◆ **TASK STATEMENT**
Lift out, unaltered, the lines of the material below between the line holding "unfold State.assembly" and the line holding "(foldl_sameForm (fun s", counting both.

= Beginning of Section =

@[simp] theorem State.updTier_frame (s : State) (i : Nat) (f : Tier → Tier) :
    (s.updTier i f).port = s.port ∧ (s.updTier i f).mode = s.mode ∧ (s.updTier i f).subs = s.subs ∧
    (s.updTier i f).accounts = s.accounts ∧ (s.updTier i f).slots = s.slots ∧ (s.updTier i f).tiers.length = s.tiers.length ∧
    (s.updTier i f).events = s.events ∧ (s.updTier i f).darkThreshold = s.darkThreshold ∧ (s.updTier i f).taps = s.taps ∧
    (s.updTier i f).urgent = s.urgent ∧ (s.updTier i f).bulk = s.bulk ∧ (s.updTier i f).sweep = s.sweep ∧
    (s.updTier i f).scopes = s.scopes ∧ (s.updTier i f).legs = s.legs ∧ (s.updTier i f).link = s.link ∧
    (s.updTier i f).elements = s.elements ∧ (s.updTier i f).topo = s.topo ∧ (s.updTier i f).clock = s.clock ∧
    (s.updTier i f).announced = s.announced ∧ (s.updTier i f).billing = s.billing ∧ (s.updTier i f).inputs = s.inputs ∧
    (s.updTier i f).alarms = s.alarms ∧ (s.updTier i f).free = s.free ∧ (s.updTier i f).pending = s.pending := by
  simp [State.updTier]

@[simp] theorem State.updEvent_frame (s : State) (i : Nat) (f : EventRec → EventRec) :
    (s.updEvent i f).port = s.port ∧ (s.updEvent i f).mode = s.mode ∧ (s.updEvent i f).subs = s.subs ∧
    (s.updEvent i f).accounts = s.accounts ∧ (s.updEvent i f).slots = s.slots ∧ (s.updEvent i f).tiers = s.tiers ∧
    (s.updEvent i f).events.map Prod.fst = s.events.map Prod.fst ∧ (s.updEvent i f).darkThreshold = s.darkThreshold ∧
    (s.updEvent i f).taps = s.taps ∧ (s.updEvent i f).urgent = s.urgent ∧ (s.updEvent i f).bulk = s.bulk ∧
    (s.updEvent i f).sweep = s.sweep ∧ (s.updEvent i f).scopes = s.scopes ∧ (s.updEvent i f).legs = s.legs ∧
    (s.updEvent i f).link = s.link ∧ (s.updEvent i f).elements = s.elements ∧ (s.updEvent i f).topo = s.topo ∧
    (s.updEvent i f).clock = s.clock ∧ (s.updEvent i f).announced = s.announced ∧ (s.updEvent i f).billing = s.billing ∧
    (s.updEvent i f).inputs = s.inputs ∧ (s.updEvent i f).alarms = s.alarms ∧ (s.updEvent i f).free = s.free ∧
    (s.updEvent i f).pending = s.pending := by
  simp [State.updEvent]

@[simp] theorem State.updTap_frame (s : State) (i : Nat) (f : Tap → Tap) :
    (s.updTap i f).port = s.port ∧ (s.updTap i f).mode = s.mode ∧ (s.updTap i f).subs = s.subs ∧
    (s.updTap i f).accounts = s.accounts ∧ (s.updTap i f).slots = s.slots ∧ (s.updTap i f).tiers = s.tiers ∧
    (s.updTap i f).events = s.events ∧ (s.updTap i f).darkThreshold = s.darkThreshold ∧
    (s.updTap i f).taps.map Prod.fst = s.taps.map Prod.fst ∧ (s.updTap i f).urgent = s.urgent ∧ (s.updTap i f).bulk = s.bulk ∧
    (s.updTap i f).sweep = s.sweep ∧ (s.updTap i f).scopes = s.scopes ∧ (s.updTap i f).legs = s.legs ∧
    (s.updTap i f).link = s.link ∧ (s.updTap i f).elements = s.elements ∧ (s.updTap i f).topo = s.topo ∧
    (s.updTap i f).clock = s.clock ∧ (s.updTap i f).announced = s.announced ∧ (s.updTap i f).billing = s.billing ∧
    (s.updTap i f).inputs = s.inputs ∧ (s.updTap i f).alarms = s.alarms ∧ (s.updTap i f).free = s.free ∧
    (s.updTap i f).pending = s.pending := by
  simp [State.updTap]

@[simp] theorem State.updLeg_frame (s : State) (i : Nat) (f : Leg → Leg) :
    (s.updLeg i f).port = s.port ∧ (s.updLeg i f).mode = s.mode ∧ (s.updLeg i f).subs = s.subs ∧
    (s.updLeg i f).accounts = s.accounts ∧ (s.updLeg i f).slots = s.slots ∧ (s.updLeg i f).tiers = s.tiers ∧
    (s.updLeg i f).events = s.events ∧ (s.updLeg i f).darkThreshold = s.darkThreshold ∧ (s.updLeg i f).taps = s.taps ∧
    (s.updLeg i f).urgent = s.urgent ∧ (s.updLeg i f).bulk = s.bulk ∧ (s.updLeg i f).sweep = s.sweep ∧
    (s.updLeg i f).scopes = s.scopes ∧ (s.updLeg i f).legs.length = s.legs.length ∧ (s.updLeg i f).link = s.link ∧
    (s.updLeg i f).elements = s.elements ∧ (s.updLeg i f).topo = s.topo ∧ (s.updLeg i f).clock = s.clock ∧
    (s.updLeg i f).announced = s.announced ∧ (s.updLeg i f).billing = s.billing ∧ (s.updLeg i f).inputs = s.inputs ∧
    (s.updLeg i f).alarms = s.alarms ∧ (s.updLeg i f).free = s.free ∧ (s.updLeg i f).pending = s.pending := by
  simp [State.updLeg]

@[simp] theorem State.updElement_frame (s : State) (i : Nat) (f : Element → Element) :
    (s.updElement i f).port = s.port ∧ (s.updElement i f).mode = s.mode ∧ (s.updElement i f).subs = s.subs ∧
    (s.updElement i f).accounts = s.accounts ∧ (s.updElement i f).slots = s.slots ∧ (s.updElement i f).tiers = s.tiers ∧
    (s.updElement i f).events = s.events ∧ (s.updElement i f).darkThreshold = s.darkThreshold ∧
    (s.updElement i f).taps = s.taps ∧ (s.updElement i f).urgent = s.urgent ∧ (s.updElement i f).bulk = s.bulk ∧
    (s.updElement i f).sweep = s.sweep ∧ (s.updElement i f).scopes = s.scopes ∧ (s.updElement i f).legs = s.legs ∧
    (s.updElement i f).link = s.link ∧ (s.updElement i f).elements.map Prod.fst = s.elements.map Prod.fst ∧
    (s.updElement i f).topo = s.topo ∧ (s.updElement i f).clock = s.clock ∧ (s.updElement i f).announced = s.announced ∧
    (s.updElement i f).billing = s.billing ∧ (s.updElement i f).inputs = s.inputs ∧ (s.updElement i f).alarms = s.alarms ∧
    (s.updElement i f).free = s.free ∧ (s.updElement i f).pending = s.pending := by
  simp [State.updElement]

= End of Section =
= Beginning of Section =

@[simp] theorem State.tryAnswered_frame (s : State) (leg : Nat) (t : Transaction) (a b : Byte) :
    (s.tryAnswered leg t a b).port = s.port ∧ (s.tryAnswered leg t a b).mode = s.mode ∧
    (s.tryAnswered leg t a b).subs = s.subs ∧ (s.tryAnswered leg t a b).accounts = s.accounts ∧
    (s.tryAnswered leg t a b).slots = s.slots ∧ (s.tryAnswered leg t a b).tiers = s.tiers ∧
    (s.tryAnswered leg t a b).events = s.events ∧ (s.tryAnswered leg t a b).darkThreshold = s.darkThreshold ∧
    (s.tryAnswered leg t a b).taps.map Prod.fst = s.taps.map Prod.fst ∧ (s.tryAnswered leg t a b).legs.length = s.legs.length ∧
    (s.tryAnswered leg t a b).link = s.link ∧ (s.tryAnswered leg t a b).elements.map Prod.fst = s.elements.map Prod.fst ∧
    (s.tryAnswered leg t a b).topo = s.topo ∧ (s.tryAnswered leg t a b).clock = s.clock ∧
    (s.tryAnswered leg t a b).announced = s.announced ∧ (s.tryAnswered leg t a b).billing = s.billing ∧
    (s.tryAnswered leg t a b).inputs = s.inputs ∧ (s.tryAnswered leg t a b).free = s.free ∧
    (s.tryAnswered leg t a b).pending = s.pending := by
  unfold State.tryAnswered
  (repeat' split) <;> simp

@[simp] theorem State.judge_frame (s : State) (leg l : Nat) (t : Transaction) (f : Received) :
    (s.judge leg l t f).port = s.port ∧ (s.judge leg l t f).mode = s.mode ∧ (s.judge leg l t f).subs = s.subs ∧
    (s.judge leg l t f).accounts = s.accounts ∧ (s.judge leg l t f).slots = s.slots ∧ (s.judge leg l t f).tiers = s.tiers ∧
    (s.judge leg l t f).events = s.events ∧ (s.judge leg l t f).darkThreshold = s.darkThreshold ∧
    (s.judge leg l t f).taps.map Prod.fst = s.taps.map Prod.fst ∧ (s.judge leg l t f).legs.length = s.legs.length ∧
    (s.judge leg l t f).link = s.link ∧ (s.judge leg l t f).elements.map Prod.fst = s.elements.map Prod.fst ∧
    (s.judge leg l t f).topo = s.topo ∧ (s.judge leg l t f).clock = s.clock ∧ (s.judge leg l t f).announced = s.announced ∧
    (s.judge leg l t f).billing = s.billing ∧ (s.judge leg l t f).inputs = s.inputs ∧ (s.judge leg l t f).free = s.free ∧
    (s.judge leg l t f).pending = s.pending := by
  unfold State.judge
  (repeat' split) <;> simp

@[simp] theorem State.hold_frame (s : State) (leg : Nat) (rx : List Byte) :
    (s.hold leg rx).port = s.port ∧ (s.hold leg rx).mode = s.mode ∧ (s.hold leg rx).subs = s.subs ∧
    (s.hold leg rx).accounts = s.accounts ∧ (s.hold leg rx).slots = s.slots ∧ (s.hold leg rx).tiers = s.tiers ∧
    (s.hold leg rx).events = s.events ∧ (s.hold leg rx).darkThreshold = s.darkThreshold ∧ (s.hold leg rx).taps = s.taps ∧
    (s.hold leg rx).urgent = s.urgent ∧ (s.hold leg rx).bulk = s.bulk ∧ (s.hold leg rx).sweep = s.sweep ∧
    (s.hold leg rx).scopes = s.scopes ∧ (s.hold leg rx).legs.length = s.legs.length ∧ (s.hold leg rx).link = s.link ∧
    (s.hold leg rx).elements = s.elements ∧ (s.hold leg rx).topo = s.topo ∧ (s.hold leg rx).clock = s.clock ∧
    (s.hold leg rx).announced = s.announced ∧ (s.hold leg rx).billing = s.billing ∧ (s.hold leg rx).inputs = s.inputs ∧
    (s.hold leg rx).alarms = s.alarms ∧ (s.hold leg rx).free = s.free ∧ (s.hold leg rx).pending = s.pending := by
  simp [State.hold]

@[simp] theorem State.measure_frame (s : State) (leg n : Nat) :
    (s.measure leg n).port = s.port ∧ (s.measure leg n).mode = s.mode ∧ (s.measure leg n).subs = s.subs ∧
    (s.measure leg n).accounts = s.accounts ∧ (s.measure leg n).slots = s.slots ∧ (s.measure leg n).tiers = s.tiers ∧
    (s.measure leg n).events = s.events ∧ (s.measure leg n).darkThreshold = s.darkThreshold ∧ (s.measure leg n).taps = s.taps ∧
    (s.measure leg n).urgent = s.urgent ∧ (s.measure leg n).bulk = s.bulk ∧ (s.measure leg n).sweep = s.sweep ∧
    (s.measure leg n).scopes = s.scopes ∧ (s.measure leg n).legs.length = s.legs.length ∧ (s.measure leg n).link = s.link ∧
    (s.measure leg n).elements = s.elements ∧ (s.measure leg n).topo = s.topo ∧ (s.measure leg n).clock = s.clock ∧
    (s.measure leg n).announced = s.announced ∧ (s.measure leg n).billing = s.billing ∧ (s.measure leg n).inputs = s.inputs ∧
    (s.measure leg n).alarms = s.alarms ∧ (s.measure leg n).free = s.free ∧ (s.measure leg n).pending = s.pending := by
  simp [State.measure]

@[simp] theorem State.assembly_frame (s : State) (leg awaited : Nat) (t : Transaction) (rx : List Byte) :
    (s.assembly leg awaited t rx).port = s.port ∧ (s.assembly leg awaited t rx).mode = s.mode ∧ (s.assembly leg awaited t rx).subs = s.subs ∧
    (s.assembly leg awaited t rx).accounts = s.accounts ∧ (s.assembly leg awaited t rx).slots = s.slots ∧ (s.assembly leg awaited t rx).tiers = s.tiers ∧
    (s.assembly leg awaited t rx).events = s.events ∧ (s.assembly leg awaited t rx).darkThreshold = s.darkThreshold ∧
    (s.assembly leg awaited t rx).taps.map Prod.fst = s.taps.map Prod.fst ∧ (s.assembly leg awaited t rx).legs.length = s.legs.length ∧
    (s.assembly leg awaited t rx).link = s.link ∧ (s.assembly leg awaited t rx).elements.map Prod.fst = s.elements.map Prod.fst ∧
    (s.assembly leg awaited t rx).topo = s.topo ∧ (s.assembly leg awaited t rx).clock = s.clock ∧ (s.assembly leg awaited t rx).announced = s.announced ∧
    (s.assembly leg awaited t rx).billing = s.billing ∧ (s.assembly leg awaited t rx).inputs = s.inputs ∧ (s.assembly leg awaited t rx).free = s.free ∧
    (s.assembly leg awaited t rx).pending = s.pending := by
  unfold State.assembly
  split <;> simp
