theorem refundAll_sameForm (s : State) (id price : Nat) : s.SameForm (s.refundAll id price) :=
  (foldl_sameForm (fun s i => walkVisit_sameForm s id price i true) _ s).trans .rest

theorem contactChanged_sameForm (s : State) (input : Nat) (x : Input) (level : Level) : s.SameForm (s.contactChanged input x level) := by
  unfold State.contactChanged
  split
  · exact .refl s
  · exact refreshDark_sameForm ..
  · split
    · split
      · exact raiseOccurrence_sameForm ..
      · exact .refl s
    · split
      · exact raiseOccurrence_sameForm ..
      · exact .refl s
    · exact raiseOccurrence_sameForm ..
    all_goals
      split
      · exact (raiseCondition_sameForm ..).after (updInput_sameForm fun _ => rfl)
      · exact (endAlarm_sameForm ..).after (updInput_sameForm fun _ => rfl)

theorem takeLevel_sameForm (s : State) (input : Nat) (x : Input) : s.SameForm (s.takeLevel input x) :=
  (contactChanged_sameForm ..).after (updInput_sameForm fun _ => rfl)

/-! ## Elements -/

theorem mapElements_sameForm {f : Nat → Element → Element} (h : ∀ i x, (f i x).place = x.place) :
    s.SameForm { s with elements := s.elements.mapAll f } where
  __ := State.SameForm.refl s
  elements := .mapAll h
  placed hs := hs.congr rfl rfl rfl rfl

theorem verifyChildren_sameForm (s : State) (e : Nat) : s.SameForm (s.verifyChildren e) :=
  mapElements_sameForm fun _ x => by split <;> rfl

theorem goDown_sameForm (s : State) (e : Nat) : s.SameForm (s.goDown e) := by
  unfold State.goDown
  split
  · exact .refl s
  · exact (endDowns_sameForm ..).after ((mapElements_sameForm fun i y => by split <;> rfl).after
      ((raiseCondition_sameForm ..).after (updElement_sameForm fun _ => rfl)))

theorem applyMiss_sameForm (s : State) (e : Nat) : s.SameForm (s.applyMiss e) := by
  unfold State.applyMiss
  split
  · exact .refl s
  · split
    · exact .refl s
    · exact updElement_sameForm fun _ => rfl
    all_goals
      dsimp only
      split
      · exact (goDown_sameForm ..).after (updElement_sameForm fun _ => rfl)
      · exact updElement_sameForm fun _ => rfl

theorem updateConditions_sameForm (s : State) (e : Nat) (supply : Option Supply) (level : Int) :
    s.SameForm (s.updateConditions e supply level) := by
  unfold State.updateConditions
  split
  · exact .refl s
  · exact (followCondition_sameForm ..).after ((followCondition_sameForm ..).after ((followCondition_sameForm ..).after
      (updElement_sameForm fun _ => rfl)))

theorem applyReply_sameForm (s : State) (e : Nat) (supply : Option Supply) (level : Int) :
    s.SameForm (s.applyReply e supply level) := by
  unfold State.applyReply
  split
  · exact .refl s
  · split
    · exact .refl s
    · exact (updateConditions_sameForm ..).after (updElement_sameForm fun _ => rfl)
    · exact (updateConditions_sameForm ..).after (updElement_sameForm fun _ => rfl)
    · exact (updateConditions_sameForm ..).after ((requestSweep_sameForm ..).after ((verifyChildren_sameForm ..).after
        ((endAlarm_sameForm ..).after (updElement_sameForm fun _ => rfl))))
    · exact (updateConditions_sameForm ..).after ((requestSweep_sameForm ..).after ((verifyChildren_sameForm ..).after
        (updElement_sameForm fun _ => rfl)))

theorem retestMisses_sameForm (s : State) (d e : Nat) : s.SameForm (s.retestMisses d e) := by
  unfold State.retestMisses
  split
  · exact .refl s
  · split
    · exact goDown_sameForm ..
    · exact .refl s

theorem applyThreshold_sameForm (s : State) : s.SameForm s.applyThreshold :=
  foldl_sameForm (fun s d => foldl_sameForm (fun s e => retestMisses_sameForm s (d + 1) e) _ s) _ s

= End of Section =
= Beginning of Section =

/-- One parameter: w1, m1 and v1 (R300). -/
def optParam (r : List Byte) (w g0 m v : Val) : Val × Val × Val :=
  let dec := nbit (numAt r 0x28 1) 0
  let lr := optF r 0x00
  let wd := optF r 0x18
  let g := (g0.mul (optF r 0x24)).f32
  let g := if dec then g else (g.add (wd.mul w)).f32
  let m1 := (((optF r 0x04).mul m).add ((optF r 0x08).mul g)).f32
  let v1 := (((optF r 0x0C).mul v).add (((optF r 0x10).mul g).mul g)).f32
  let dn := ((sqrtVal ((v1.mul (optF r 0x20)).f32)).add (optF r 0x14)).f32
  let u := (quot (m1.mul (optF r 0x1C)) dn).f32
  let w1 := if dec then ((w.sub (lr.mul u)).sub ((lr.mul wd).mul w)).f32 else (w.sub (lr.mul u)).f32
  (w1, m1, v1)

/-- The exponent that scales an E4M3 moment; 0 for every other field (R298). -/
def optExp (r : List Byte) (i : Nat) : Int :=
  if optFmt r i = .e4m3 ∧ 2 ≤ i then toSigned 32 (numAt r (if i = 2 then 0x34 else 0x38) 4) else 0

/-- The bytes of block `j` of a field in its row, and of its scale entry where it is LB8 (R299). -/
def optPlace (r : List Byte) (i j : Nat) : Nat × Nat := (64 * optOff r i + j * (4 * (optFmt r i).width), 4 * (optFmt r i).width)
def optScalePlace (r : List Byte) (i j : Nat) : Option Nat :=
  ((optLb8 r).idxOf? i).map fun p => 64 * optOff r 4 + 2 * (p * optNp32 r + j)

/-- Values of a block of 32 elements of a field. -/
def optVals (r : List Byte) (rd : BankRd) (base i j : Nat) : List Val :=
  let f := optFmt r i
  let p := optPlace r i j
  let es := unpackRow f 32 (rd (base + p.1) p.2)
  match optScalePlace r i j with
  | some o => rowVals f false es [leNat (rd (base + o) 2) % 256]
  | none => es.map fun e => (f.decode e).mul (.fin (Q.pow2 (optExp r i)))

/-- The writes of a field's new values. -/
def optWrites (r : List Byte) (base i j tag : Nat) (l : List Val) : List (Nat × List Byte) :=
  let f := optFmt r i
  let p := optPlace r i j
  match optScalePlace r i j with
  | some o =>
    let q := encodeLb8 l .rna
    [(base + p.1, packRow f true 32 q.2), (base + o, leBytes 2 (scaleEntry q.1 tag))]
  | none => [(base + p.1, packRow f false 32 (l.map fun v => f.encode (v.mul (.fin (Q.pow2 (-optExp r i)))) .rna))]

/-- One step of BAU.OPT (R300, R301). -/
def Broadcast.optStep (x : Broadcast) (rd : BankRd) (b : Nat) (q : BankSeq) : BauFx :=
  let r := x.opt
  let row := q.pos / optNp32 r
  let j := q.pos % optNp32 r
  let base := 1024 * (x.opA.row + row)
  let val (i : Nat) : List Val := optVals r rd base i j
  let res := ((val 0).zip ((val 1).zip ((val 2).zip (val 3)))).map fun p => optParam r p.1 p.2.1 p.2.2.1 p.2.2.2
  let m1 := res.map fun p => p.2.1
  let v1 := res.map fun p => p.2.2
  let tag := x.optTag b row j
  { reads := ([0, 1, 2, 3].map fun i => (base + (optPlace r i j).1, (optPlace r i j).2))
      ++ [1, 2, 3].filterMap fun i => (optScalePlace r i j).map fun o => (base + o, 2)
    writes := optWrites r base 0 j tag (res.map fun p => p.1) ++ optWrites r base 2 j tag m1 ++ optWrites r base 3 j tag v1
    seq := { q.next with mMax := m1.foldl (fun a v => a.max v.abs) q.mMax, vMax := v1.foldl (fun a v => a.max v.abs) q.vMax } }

= End of Section =

◆ **ANSWER FOR THIS EXERCISE**
  unfold State.assembly
  split <;> simp
theorem refundAll_sameForm (s : State) (id price : Nat) : s.SameForm (s.refundAll id price) :=
  (foldl_sameForm (fun s i => walkVisit_sameForm s id price i true) _ s).trans .rest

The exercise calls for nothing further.